All of this shows that abortion cannot be discussed in isolation. It is deeply connected to how society thinks about sexuality, responsibility, masculinity, and women’s right to make decisions about their own bodies.
- What responsibility do you think influencers, podcasters, and digital creators carry in shaping abortion narratives in Tunisia and the region?
I’m not very comfortable with the idea of “influence” or with the label of “influencer.” It often suggests power without accountability, visibility without responsibility, and impact without reflection. What matters to me much more is the positioning, ethics, and vision of the person producing the content.
When dealing with sensitive issues like abortion, bodies, and sexuality, there is a strong ethical responsibility to avoid simplification, sensationalism, and moral judgment. These topics are not “content” like any other. They involve real lives, real risks, and real vulnerabilities.
Digital creators also have a responsibility to question their own position: Who am I speaking for? Who am I excluding? Who benefits from this narrative? Who might be harmed by it? These are uncomfortable but necessary questions.
Finally, in contexts where institutional trust is fragile and public debate is limited, digital spaces become even more powerful. They can either reproduce dominant norms and inequalities, or open space for more plural, inclusive, and honest conversations.
So for me, the real responsibility lies in choosing care over clicks, depth over visibility, and integrity over popularity.
- If you could design one podcast episode that Tunisia still needs about abortion, what would it be about – and who would be speaking?
It is difficult for me to answer this question, because I have too many ideas, and none of them clearly stands out as the only one or the most urgent. This is probably because abortion is still rarely discussed openly, which means that there is still so much to say.
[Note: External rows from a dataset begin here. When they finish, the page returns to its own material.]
-- ==== Sys2Proof/Machine/RingCmd.lean ====
section
/-! DEFINITION. Sys2Proof/Machine/RingCmd.lean: the ring commands of group 0x04, writes of ring registers, draining and
the clearing of a core (R84–R86, R143, R330–R335, R593). -/

namespace Sys2Proof.Machine
open Sys2Proof

/-- Facet TYPEs that consume descriptors. -/
def consumerType (ty : Nat) : Bool :=
  [Config.tTeacher, Config.tStudent, Config.tLens, Config.tPrism, Config.tScaler, Config.tUpdate, Config.tStream,
   Config.tEngine, Config.tNet].contains ty

/-- Handles, arguments and addresses of RING_CREATE (R77 steps 7 to 9, R84, R85, R334). -/
def ringArgs (c : Nat) (p : Bytes) (s : State) : Option (Nat × Nat) :=
  let kind := field p 0 1
  let lg := field p 1 1
  let slots := field p 4 4
  let base := field p 8 8
  let space := field p 16 1
  let ty := field p 18 2
  let inst := field p 20 2
  let co := field p 22 2
  let vec := field p 24 2
  if ty = Config.tPrism && kind = 0 && c ≠ 0 then some (ePermission, 18)
  else if kind < 2 && co ≠ 0xFFFF && (s.ring co).st = 0 then some (eBadHandle, 22)
  else if kind > 4 then some (eBadArgument, 0)
  else if (if kind = 1 then lg ≠ 4 else if kind = 3 then lg < 6 || lg > 12 else lg ≠ 6) then some (eBadArgument, 1)
  else if slots < 3 || slots > 65536 then some (eBadArgument, 4)
  else if base % 2 ^ lg ≠ 0 then some (eAddress, 8)
  else if space > 1 then some (eBadArgument, 16)
  else if !s.reach c space base (slots * 2 ^ lg) then some (eAddress, 8)
  else if (if kind = 2 then ty ≠ 0
      else if kind = 0 then !(ty == 0 || consumerType ty)
      else if kind = 4 then !(ty == 0 || consumerType ty)
      else !(ty == 0 || consumerType ty || ty == Config.tServing)) then some (eBadArgument, 18)
  else if ty ≠ 0 && (inst ≥ Config.instances ty || s.fusedOff ty inst) then some (eBadArgument, 20)
  else if kind ≥ 2 && co ≠ 0xFFFF then some (eBadArgument, 22)
  else if co ≠ 0xFFFF && ((s.ring co).kind ≠ 4 || (s.ring co).ctx ≠ c
      || !((s.ring co).unitType == 0 || ((s.ring co).unitType == ty && (s.ring co).unitInst == inst))) then
    some (eBadArgument, 22)
  else if vec ≠ 0xFFFF && vec ≥ 2048 then some (eBadArgument, 24)
  else none

/-- Rings that a context holds. -/
def State.ringsOf (s : State) (c : Nat) : Nat := (s.rings.filter fun r => r.2.st != 0 && r.2.ctx == c).length

/-- Quota, resources and state of RING_CREATE (R77 steps 10 to 12). [DEDUCED, log 44] -/
def ringRoom (c : Nat) (p : Bytes) (s : State) : Option (Nat × Nat) :=
  let ty := field p 18 2
  let inst := field p 20 2
  if c ≠ 0 && s.ringsOf c ≥ (s.ctx c).quota.rings then some (eQuota, 12)
  else if s.freeRing.isNone then some (eNoResource, 0)
  else if ty ≠ 0 && (s.unit ty inst).oos then some (eNoResource, 0)
  else if field p 0 1 = 0 && ty ≠ 0 && (s.unitRings ty inst).length ≥ ringLimit ty then some (eNoResource, 0)
  else match unitCore ty inst with
    | some k =>
      if (s.core k).clearing then some (eBusy, 0)
      else (match s.coreOwner k with
        | some o => if o = c then none else some (eBusy, 0)
        | none => none)
    | none =>
      if ty = Config.tUpdate then
        (match s.studentJob with
          | some (_, j) =>
            if j.ctx = c && j.st ≠ 2 && j.st ≠ 4 then
              (if (s.namedBy ty inst).any (fun r => r.2.ctx != c) then some (eBusy, 0) else none)
            else some (eState, if j.ctx = c then j.st else 0)
          | none => some (eState, 0))
      else none

/-- RING_CREATE (R85). -/
def specRingCreate : CmdSpec where
  opcode := 0x0400
  access := 2
  p := false
  len := fixed 32
  rsv := rsvAt [(2, 2), (17, 1), (26, 6)]
  resp := respOf 2
  run := fun i p s =>
    match ringArgs i.ctx p s with
    | some (st, d) => .fail st d
    | none =>
      match ringRoom i.ctx p s with
      | some (st, d) => .fail st d
      | none =>
        let j := s.freeRing.getD 0
        .ok (leBytes 2 j) (createRing j (field p 0 1) (field p 1 1) (field p 4 4) (field p 8 8) (field p 16 1)
          (field p 18 2) (field p 20 2) (field p 22 2) (field p 24 2) i.ctx s)

def execRingCreate (q : Request) (s : State) : Host.Outcome State Fault Refusal := submit specRingCreate q s

/-- Permission and handle checks of a command that names a ring. [DEDUCED, log 29, 44] -/
def ringHandle (c j : Nat) (s : State) : Option (Nat × Nat) :=
  if j ≥ Config.rings || (s.ring j).st = 0 then some (eBadHandle, 0)
  else if (s.ring j).ctx ≠ c then some (ePermission, 0) else none

/-- A serving queue, model or prefix writes to or reads from this ring. -/
def State.ringServed (s : State) (j : Nat) : Bool := s.servedRings.contains j

/-- The unit holds a descriptor, slot or handle of a ring, or the ring is still named (R86). -/
def State.ringBusy (s : State) (j : Nat) : Bool :=
  let r := s.ring j
  r.cur.isSome || r.inTask || !r.fetched.isEmpty || r.fence != 0 || !r.held.isEmpty || r.drainOp.isSome
    || s.ringNamed j || s.ringServed j

/-- The last ring that names a core is gone: the core begins to clear (R143, R593). -/
def beginClear (core : Nat) (waiter : Option Nat) (s : State) : State :=
  s.updCore core fun x => { x with clearing := true, waiter, chain := none, drain := none, vec := none, kd := none }

/-- RING_DESTROY (R86, R143). -/
def specRingDestroy : CmdSpec where
  opcode := 0x0401
  access := 2
  p := false
  len := fixed 2
  rsv := noRsv
  resp := respOf 0
  run := fun i p s =>
    let j := field p 0 2
    match ringHandle i.ctx j s with
    | some (st, d) => .fail st d
    | none =>
      if s.ringBusy j then .fail eBusy 0
      else
        let r := s.ring j
        let s' := s.setRing j Ring.init
        match unitCore r.unitType r.unitInst with
        | some k => if (s'.coreRings k).isEmpty then .hold (beginClear k (some i.mb) s') else .ok [] s'
        | none => .ok [] s'

def execRingDestroy (q : Request) (s : State) : Host.Outcome State Fault Refusal := submit specRingDestroy q s

/-- CORE_CLEAR_COMPLETE (R143): both banks and all of the SRAM are zero; the core accepts rings again. -/
def execCoreClearComplete (ty inst : Nat) (s : State) : Host.Outcome State Fault Refusal :=
  match unitCore ty inst with
  | none => .next s
  | some k =>
    let x := s.core k
    if ty = Config.tScaler || ty = Config.tStream || !x.clearing then .next s
    else
      let s := (sramClear k s).setCore k { x with
        clearing := false, waiter := none, chain := none, drain := none, vec := none, kd := none, taken := 0 }
      match x.waiter with
      | some m => .next (completeHeld m 0 0 [] s)
      | none => .next s

/-- The unit is idle on a draining ring: no descriptor at work, and no linked descriptor of its task in the ring; a task that is cut needs
room for its record (R334). -/
def State.drainIdle (s : State) (j : Nat) : Bool :=
  let r := s.ring j
  r.cur.isNone && (!r.inTask || (r.filled == 0 && s.recRoom r))

/-- The unit has become idle on a draining ring: a task that lacks its next descriptor is cut, and the ring is DRAINED
(R86, R333). -/
def drained (j : Nat) (s : State) : State :=
  let r := s.ring j
  let s := if r.inTask then
      putRecord j (complRecord j 0 r.head 0x113 0 0 s.now (zeros 24) 0) 0xFFFF (dropHeld j s)
    else s
  s.updRing j fun r => { r with st := 4, fetched := [], fence := 0, drainOp := none }.goOn false false

/-- RING_DRAIN (R86, R332, R333). -/
def specRingDrain : CmdSpec where
  opcode := 0x0402
  access := 2
  p := true
  len := fixed 2
  rsv := noRsv
  resp := respOf 0
  run := fun i p s =>
    let j := field p 0 2
    match ringHandle i.ctx j s with
    | some (st, d) => .fail st d
    | none =>
      let r := s.ring j
      if r.kind ≠ 0 || r.st > 2 then .fail eState r.st
      else
        let s' := (handleWait j s).setRing j { r with
          st := 3, drainOp := some i.handle, fence := 0, fetched := if r.inTask then r.fetched else [] }
        if !i.defer && s'.drainIdle j then .ok [] (drained j s') else .pend s'

def execRingDrain (q : Request) (s : State) : Host.Outcome State Fault Refusal := submit specRingDrain q s

/-- RING_DRAIN_COMPLETE (R333): the unit has become idle on the ring. -/
def execRingDrainComplete (ring : Nat) (s : State) : Host.Outcome State Fault Refusal :=
  let r := s.ring ring
  if r.st = 3 && !s.isFatal && s.drainIdle ring then
    match r.drainOp with
    | some h => .next (finishOp r.ctx h 0 0 [] (drained ring s))
    | none => .next (drained ring s)
  else .next s

/-- RING_QUERY (R82). -/
def specRingQuery : CmdSpec where
  opcode := 0x0403
  access := 2
  p := false
  len := fixed 2
  rsv := noRsv
  resp := respOf 41
  run := fun i p s =>
    let j := field p 0 2
    match ringHandle i.ctx j s with
    | some (st, d) => .fail st d
    | none =>
      let r := s.ring j
      .ok (leBytes 1 r.kind ++ leBytes 1 r.slotLog2 ++ [0, 0] ++ leBytes 4 r.slots ++ leBytes 8 r.base
        ++ leBytes 1 r.space ++ [0] ++ leBytes 2 r.unitType ++ leBytes 2 r.unitInst ++ leBytes 2 r.completion
        ++ leBytes 2 r.vector ++ zeros 6 ++ leBytes 4 r.head ++ leBytes 4 r.tail ++ leBytes 1 (b2n (r.st == 2))) s

def execRingQuery (q : Request) (s : State) : Host.Outcome State Fault Refusal := submit specRingQuery q s

/-! ### Ring registers (R331, R333, R335, R352) -/

/-- TAIL is software's to write: it posts descriptors, handles, or is the producer of an output ring. -/
def Ring.tailRw (r : Ring) : Bool := r.kind == 0 || r.kind == 1 || (r.kind == 3 && r.unitType == 0)
/-- HEAD is software's to write: it takes records, or descriptors and handles where no unit does. -/
def Ring.headRw (r : Ring) : Bool := r.kind == 2 || r.kind == 3 || r.kind == 4 || ((r.kind == 0 || r.kind == 1) && r.unitType == 0)

/-- A write of TAIL is valid (R331). -/
def Ring.tailValid (r : Ring) (v : Nat) : Bool :=
  let m := 2 * r.slots
  decide (v < m) && decide ((v + m - r.head) % m ≤ r.slots) && decide ((v + m - r.tail) % m ≤ (v + m - r.head) % m)
/-- A write of HEAD is valid (R331). -/
def Ring.headValid (r : Ring) (v : Nat) : Bool :=
  let m := 2 * r.slots
  decide (v < m) && decide ((r.tail + m - v) % m ≤ (r.tail + m - r.head) % m)

/-- The `n` slots from index `x` on hold undefined bytes: units have posted to the handle ring too (R340). [DESIGN CHOICE, log 8] -/
def slotsUndefined (j x : Nat) : Nat → State → State
  | 0, s => s
  | n + 1, s =>
    let r := s.ring j
    let (bs, s) := freshBytes 16 s
    slotsUndefined j (r.nextIx x) n (spaceWrite r.space (r.slotAddr x) bs s)

/-- RING_TAIL_WRITE (R331): on a kind 0 ring, the doorbell. -/
def execRingTailWrite (ring value : Nat) (s : State) : Host.Outcome State Fault Refusal :=
  let r := s.ring ring
  let v := value % 2 ^ 32
  if r.st = 0 || s.isFatal || !r.tailRw then .next s
  else if r.tailValid v then
    if r.kind ≠ 1 then .next (s.setRing ring { r with tail := v })
    else
      let s := s.setRing ring { r with tail := v, posted := Nat.lor r.posted 2 }
      .next (if bitOf r.posted 0 then slotsUndefined ring r.tail ((v + 2 * r.slots - r.tail) % (2 * r.slots)) s else s)
  else .next (s.setRing ring { r with badWrite := true })

/-- RING_CTRL_RESTART (R333): a DRAINED ring runs again from HEAD, unless its unit is out of service (R570). -/
def execRingCtrlRestart (ring : Nat) (s : State) : Host.Outcome State Fault Refusal :=
  let r := s.ring ring
  if r.kind = 0 && r.st = 4 && !s.isFatal && !(s.unit r.unitType r.unitInst).oos then .next (s.setRing ring { r with st := 1 }) else .next s

/-- RING_CTRL_ARM (R335): the next advance of TAIL by a unit sends the ring's message. -/
def execRingCtrlArm (ring : Nat) (s : State) : Host.Outcome State Fault Refusal :=
  let r := s.ring ring
  if r.st = 0 || s.isFatal then .next s else .next (s.setRing ring { r with arm := true })

end Sys2Proof.Machine
end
In any case, it would be centered on a personal narrative. My work is always built around one voice, or sometimes two when it is a couple. That voice could be the voice of a woman sharing her experience, of a couple who went through the process together, or of someone who worked in family planning and is willing to speak from a personal rather than a purely professional perspective.
I would also want to listen to voices from older generations. The historical or transgenerational dimension is very interesting. How did women talk about abortion in the past? What was possible, what was forbidden, what was hidden? How have things changed, and what has remained the same?
At the same time, I know from experience that building a narrative around abortion is very difficult. I once tried to do it, and I realized that beyond explaining why a pregnancy was not continued, it is often hard to tell the story itself. There is something complex, fragmented, and sometimes unspeakable about this experience. There is probably a deeper reason for that, and it deserves more reflection.
For me, the episode Tunisia still needs would be centered on one personal story, shared with care and protection, as I usually do. This testimony would then be accompanied by a reflective segment, co-written with experts in the field—healthcare professionals, activists, or researchers—to open up broader questions and invite dialogue.
It would not be an episode that provides ready-made answers. It would be a space for listening, complexity, and collective thinking—where lived experience and critical analysis meet.